If history has taught us anything, it is that Jews will twist themselves into pretzels trying to harmonize their views with the zeitgeist and to remain on good terms with their enemies who are their political fellow travelers. 

Instead of defending ourselves, we will trip over our own feet trying to rationalize our enemies’ hatred. We will blame ourselves for our enemies’ animosity. We will fail to recognize the changing attitudes of American citizens and the ascendancy of Islam in the US which has already been previewed for us in Europe. We will not react with sufficient strength and resolve when we see that Jew haters in politics, the media, and the culture pay no price for their malevolence and, instead, find their careers boosted and their popularity enhanced.

King Shlomo taught us (Kohelet 2:14) that “the wise man's eyes are in his head,” meaning, as Rashi comments, “at the beginning of the matter, he contemplates what the end will be.” Yet, again, we are provided an opportunity to demonstrate to the world that we are, indeed, “a wise and discerning people” (Devarim 4:6).
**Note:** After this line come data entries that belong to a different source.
-- ==== Sys2Proof/Machine/Calib.lean ====
section
/-! DEFINITION. References and calibration: relief rotation, fits, the stored set and CAL_READ, CAL_STORE and CAL_USER
(file 04). -/

namespace Sys2Proof.Machine

/-! ### Rotation (R106 to R113) -/

/-- The lane that a spare's own list names in slot i (Table CAL-2). -/
def ownLane (spare i : Nat) : Nat :=
  match spare with
  | 0 => i
  | 1 => i + 16
  | 2 => 32 + (i + 8) % 16
  | _ => 48 + (i + 8) % 16

/-- The other spare of the same band-gap group. -/
def partner (spare : Nat) : Nat := if spare % 2 = 0 then spare + 1 else spare - 1

/-- The cell of a lane. -/
def laneCell (lane : Nat) : Nat := lane % 32 + 1

/-- Whose list a spare serves in the present period (R113): alternating with a withdrawn partner's from the first period
that begins after the withdrawal. -/
def servedList (d : Dev) (spare : Nat) : Nat :=
  let o := partner spare
  let at0 := kget 0 d.ca.wdAt o
  if spareOut d o && decide (at0 < d.ca.periods) && decide ((d.ca.periods - at0) % 2 = 0) then o else spare

/-- What a spare does in a slot. -/
inductive SlotUse where
  | relieve (lane : Nat)
  | itself
  | nothing
deriving DecidableEq, Repr

/-- What a spare does in slot i (R106, R107, R112, R113): in the spare slot and in an idle slot, where ROT_EN is 0 or the cell is above NCELLS,
it calibrates itself, a withdrawn one too; else it relieves the lane, unless it is withdrawn. In the slot of a lane that is left out as
lapsed it calibrates itself as in an idle slot (DESIGN CHOICE, log 90: neither R107 nor R112 names that slot). -/
def slotUse (d : Dev) (spare i : Nat) : SlotUse :=
  let lane := ownLane (servedList d spare) i
  if 16 ≤ i ∨ !regBit d R.calCtrl 0 ∨ ncells d < laneCell lane then .itself
  else if spareOut d spare then .nothing
  else if lane ∈ d.ca.out then .itself
  else .relieve lane

/-- Lanes that rotation leaves out: at the start of a period those whose buckets are at N, and within it those that join them. A withdrawn
spare returns at the start of a period in which its bucket has leaked below N (R112, R113). -/
def leaveOut (slot : Nat) (d : Dev) : Dev :=
  let kept := if slot = 0 then [] else d.ca.out
  { d with ca := { d.ca with
      out := (upFrom 0 64).filter (fun m => decide (m ∈ kept) || lasting d 13 m)
      wd := if slot = 0 then d.ca.wd.filter (fun s => lasting d 13 (64 + s)) else d.ca.wd } }

/-- The steps that follow for a spare (Table CAL-3, R107). -/
def slotSteps (slot : Nat) (d : Dev) (o : ReliefOutcome) : List CalDue :=
  let at' (us : Nat) (k : CalStep) : CalDue := ⟨later d.ca.slotAt (usT us), k⟩
  match slotUse d o.spare slot with
  | .relieve l =>
    [at' 10080 (.checkIn l o), at' 222000 (.fit (some l) o), at' 224000 (.apply (some l) o), at' 240080 (.checkOut l o)]
  | .itself => [at' 212000 (.fit none o), at' 214000 (.apply none o)]
  | .nothing => []

/-- The lanes relieved in the slot that ended have advanced their epochs by two (R109). -/
def endSlot (d : Dev) : Dev :=
  { d with ca := { d.ca with
      epoch := each (fun r e => kset 0 e r.1 ((kget 0 e r.1 + 2) % 4)) d.ca.relief d.ca.epoch
      past := d.ca.relief.map (fun r => (r.1, r.2, d.ca.slotAt)) ++
        d.ca.past.filter (fun r => decide (since r.2.2 d.now < lsbPerSec))
      relief := [] } }

/-- May slot i begin now (R106)? Slots follow one another, 250 ms apart, from lane start on. -/
def slotMay (slot : Nat) (d : Dev) : Bool := decide (slot = d.ca.slotNext) && decide (d.ca.slotDue.toNat ≤ d.now.toNat)

/-- A slot of the rotation has begun at its own ring time, which may lie before the present: the first begins while the start still runs (R106 to
R116). Its steps wait for their times. A period completes when the slot after slot 16 begins. -/
def slotStart (slot : Nat) (l : List ReliefOutcome) (d : Dev) : Dev :=
  if slotMay slot d then
    let d := endSlot d
    let d := leaveOut slot { d with ca := { d.ca with
      periods := if slot = 0 ∧ d.ca.slot = 16 then d.ca.periods + 1 else d.ca.periods
      slot := slot
      slotAt := d.ca.slotDue
      slotNext := (slot + 1) % 17
      slotDue := later d.ca.slotDue slotLen } }
    let l := l.filter (fun o => decide (o.spare < 4))
    calRun d.now { d with ca := { d.ca with
        relief := l.filterMap (fun o => match slotUse d o.spare slot with
          | .relieve lane => some (lane, o.spare)
          | _ => none)
        fitted := []
        todo := (l.flatMap (slotSteps slot d)).foldr insertDue d.ca.todo } }
  else d

/-- RELIEF_SLOT_START (R99, R100, R105 to R116). -/
def execReliefSlotStart (t : Time) (slot : Nat) (r : List ReliefOutcome) (s : State) :
    Host.Outcome State Fault Refusal :=
  actAt t (slotStart slot r) s

/-! ### Set images (R118, R119) -/

/-- Bytes of a working set's data, 0x020 to 0x3BF (Table CAL-5). -/
def dataBytes (ws : List Word) : List Byte := padTo 928 (wordsBytes ws)

/-- Data CRC of a set (R118). -/
def dataCrc (ws : List Word) : Word := BitVec.ofNat 32 (crc32 (dataBytes ws))

/-- The committed working set in the order of Table CAL-5. -/
def workset (d : Dev) : List Word := worksetOffsets.map (reg d)

/-- The first 0x3FC bytes of an image (Table CAL-5). -/
def imageHead (origin serial time : Nat) (ws : List Word) : List Byte :=
  leBytes 4 0x4C414351 ++ leBytes 2 1 ++ [BitVec.ofNat 8 origin, 0] ++ leBytes 8 serial ++ leBytes 8 time ++
  zeros 8 ++ dataBytes ws ++ zeros 60

/-- The 1,024 bytes of an image. -/
def imageBytes (origin serial time : Nat) (ws : List Word) : List Byte :=
  let h := imageHead origin serial time ws
  h ++ leBytes 4 (crc32 h)

/-- Image of a stored set. -/
def CalSet.image (x : CalSet) : List Byte := imageBytes x.origin x.serial x.time x.words

/-- The 16 bytes of a commit marker (R119). -/
def CalSet.marker (x : CalSet) : List Byte :=
  let b := leBytes 4 0x4B4D4351 ++ leBytes 4 x.seq ++ leBytes 4 (crc32 (imageHead x.origin x.serial x.time x.words))
  b ++ leBytes 4 (crc32 b)

/-- A calibration slot. -/
def calSlot (d : Dev) (i : Nat) : CalSlot := if i = 0 then d.ca.s0 else d.ca.s1

/-- Replace a slot. -/
def setCalSlot (i : Nat) (x : CalSlot) (d : Dev) : Dev :=
  if i = 0 then { d with ca := { d.ca with s0 := x } } else { d with ca := { d.ca with s1 := x } }

/-- A CAL_STORE has stored its set and erases the old slot (Table CAL-6 step 7). -/
def storeErasing (d : Dev) : Bool := match d.ca.store with
  | some x => decide (x.step = 7)
  | none => false

/-- The active set, if there is one. A set stored while there was none is active from step 6 of Table CAL-6 on, although NO_SET stands
until the completion (R120, R122). -/
def activeSet (d : Dev) : Option CalSet := if d.ca.noSet && !storeErasing d then none else (calSlot d d.ca.active).set

/-- An erased slot. -/
def CalSlot.erased : CalSlot := ⟨none, none, true⟩

/-- Write a working set into the committed and shadow registers (R102, R122). -/
def loadWords (ws : List Word) (d : Dev) : Dev :=
  each (fun p d => hwUpdate p.1 p.2 d) (worksetOffsets.zip ws) d

/-- Registers that show the active set. -/
def showSet (d : Dev) : Dev :=
  match activeSet d with
  | some x => setReg R.calSeq (BitVec.ofNat 32 x.seq) (setReg R.calSetCrc (dataCrc x.words) d)
  | none => setReg R.calSeq 0 (setReg R.calSetCrc 0 d)

/-- Make slot i the active one. -/
def activate (i : Nat) (d : Dev) : Dev := showSet { d with ca := { d.ca with active := i, noSet := false } }

/-- A slot holds a valid set: its image belongs to this device (R119). -/
def slotValid (d : Dev) (x : CalSlot) : Bool :=
  match x.set with
  | some c => decide (c.serial = d.mm.serial)
  | none => false

/-- Slot selection at a start (R122). -/
def selectSet (d : Dev) : Dev :=
  let d := { d with ca := { d.ca with noSet := false, cleanup := none, store := none, user := none } }
  match slotValid d d.ca.s0, slotValid d d.ca.s1 with
  | false, false =>
    latch 15 0 (showSet (loadWords (List.replicate 232 0) { d with ca := { d.ca with noSet := true } }))
  | true, true =>
    let q0 := (d.ca.s0.set.map CalSet.seq).getD 0
    let q1 := (d.ca.s1.set.map CalSet.seq).getD 0
    let i := if q0 < q1 then 1 else 0
    let d := activate i d
    let d := loadWords ((activeSet d).map CalSet.words |>.getD []) d
    post 0x0605 0 (leBytes 4 (max q0 q1)) { d with ca := { d.ca with cleanup := some (1 - i) } }
  | v0, _ =>
    let i := if v0 then 0 else 1
    let d := activate i d
    let d := loadWords ((activeSet d).map CalSet.words |>.getD []) d
    if (calSlot d (1 - i)).blank then d
    else occur 15 0 0x0604 [BitVec.ofNat 8 (1 - i)] { d with ca := { d.ca with cleanup := some (1 - i) } }

/-! ### CAL_STAT and the status words beside it -/

/-- CAL_LAPSED_A (`base` 0) or CAL_LAPSED_B (32). -/
def lapsedMap (d : Dev) (base : Nat) : Word := cellMap (fun n => lapsed d (base + n - 1))

/-- CAL_WS_CRC. -/
def wsCrc (d : Dev) : Word := dataCrc (workset d)

/-- CAL_STAT. -/
def calStat (d : Dev) : Word :=
  packW [(b2n (d.awake && regBit d R.calCtrl 0), 0), (b2n d.ca.bgAlarm, 1), (b2n (suspended d), 2),
    (b2n (firstDone d), 3), (b2n d.ca.noSet, 4),
    (b2n (d.ca.noSet || decide (wsCrc d ≠ reg d R.calSetCrc)), 5),
    (b2n d.ca.store.isSome, 6), (b2n d.ca.user.isSome, 7), (d.ca.active, 8),
    ((((activeSet d).map CalSet.origin).getD 0) % 4, 9),
    (b2n ((upFrom 0 64).any (lapsed d)), 11), (mapBits (spareOut d) 0 4, 12)]

/-- CAL_ROT_STAT. -/
def calRotStat (d : Dev) : Word := packW [(d.ca.slot, 0), (d.ca.periods % 65536, 16)]

/-! ### CAL_READ and CAL_STORE (R120, R121, R123) -/

/-- CAL_READ's arguments (Table CAL-7). -/
def okCalRead (c : Desc) : Bool := decide (dFld c 2 1 0 ≠ 3) && zeroFrom c 3

/-- The result of CAL_READ (R123): status and bytes. -/
def calRead (c : Desc) (d : Dev) : Nat × List Byte :=
  match dFld c 2 1 0 with
  | 0 =>
    (match activeSet d, d.ca.noSet with
      | some x, false => (St.done, x.image ++ x.marker)
      | _, _ => (St.deniedState, []))
  | 1 => (St.done, imageBytes 0xFF d.mm.serial 0 (workset d))
  | _ => (St.done, wordsBytes (mgetList regReset d.regs R.calBoff 4 68) ++
      wordsBytes (mgetList regReset d.regs R.calBgain 4 68) ++
      wordBytes (reg d R.calBgDis) ++ zeros 4 ++ leBytes 8 d.now.toNat)

/-- CAL_READ (R123). -/
def execCalRead (t : Time) (h : Nat) (c : Desc) (s : State) : Host.Outcome State Fault Refusal :=
  actOp 0x50 okCalRead t c (fun d => finish h (calRead c d).1 (calRead c d).2 d) s

/-- CAL_STORE's arguments (Table CAL-7). -/
def okCalStore (c : Desc) : Bool := decide (dFld c 2 7 0 = 1 ∨ dFld c 2 7 0 = 2) && zeroFrom c 6

/-- Sequence number of a new set (R120). After 0xFFFFFFFF comes 0 (DESIGN CHOICE, log 90: the field has 32 bits and no rule says what
follows). -/
def nextSeq (d : Dev) : Nat :=
  match activeSet d with
  | some x => (x.seq + 1) % 2 ^ 32
  | none =>
    match d.ca.s0.mark, d.ca.s1.mark with
    | some a, some b => (max a b + 1) % 2 ^ 32
    | some a, none => (a + 1) % 2 ^ 32
    | none, some b => (b + 1) % 2 ^ 32
    | none, none => 1

/-- Is a parity fault latched on a working-set register (R123)? -/
def worksetParity (d : Dev) : Bool := worksetOffsets.any (fun o => decide (o ∈ d.pr.parBad))

/-- The status with which CAL_STORE ends at once, if it does (R123). Of several causes the first of this order gives it: window, state, busy,
CRC (DESIGN CHOICE, log 90: no rule ranks them). -/
def calStoreRefusal (c : Desc) (d : Dev) : Option Nat :=
  if !windowOpen d then some St.deniedWindow
  else if worksetParity d || d.pw.persist then some St.deniedState
  else if d.ca.user.isSome || d.ca.store.isSome then some St.resourceBusy
  else if wsCrc d ≠ dWord c 3 then some St.checkFail
  else none

/-- The slot that CAL_STORE writes (R120). -/
def storeSlot (d : Dev) : Nat := if d.ca.noSet then 0 else 1 - d.ca.active

/-- CAL_STORE begins (Table CAL-6): snapshot, and step 2 where the target slot is not blank; that takes the place of the background erasure that
waits for it (R122). -/
def calStoreBegin (h : Nat) (c : Desc) (d : Dev) : Dev :=
  match calStoreRefusal c d with
  | some st => finish h st [] d
  | none =>
    let i := storeSlot d
    let x : CalSet := ⟨dFld c 2 7 0, d.mm.serial, (dWord c 4).toNat + 2 ^ 32 * (dWord c 5).toNat, nextSeq d, workset d⟩
    { d with ca := { d.ca with store := some ⟨h, i, x, if (calSlot d i).blank then 3 else 2, false, d.now⟩, cleanup := none } }

/-- CAL_STORE (R120, R123). -/
def execCalStore (t : Time) (h : Nat) (c : Desc) (s : State) : Host.Outcome State Fault Refusal :=
  actOp 0x51 okCalStore t c (calStoreBegin h c) s

/-- The next step of a CAL_STORE. -/
def storeStep (x : CalStore) (n : Nat) (d : Dev) : Dev := { d with ca := { d.ca with store := some { x with step := n, at0 := d.now } } }

/-- The store ends with a status. -/
def storeEnd (x : CalStore) (st : Nat) (d : Dev) : Dev := finish x.h st [] { d with ca := { d.ca with store := none } }

/-- The store completes: NO_SET clears, and with it the cause "calibration invalid" (R122). -/
def storeDone (x : CalStore) (d : Dev) : Dev := storeEnd x St.done (gone 15 0 { d with ca := { d.ca with noSet := false } })

/-- A read-back fails in step n (4 or 6) of Table CAL-6 (R121): the target is erased, and step 3 repeated once. -/
def storeFail (x : CalStore) (n : Nat) (d : Dev) : Dev :=
  if x.again then storeStep x (20 + n) d else storeStep { x with again := true } 2 d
The signs are there, the clouds are gathering. We can say as Jews often have, “this too shall pass.” Or we can draw conclusions, seize our destiny, and hasten the redemption.

Rabbi Steven Pruzansky is a rabbi and attorney who lives in Israel and serves as the Senior Research Associate at the Jerusalem Center for Applied Policy. He is the author of six books.

1 comment:

  1. As I've written before, the liberal Jews made a deal with liberal American over a century ago. Liberal America would accept the Jews as fellow Americans. In return, the Jews would abandon Jewish values and replace them with liberal ones. Liberal America would integrate the Jews. In return, the Jews would be expected to care about every other community but not their own since that was parochialism and a sign they didn't want to be part of American society.
    And so it is to this day. These Jews worry about Black rights, immigrant rights, gay rights but Jewish rights? Shhh, we don't talk about that.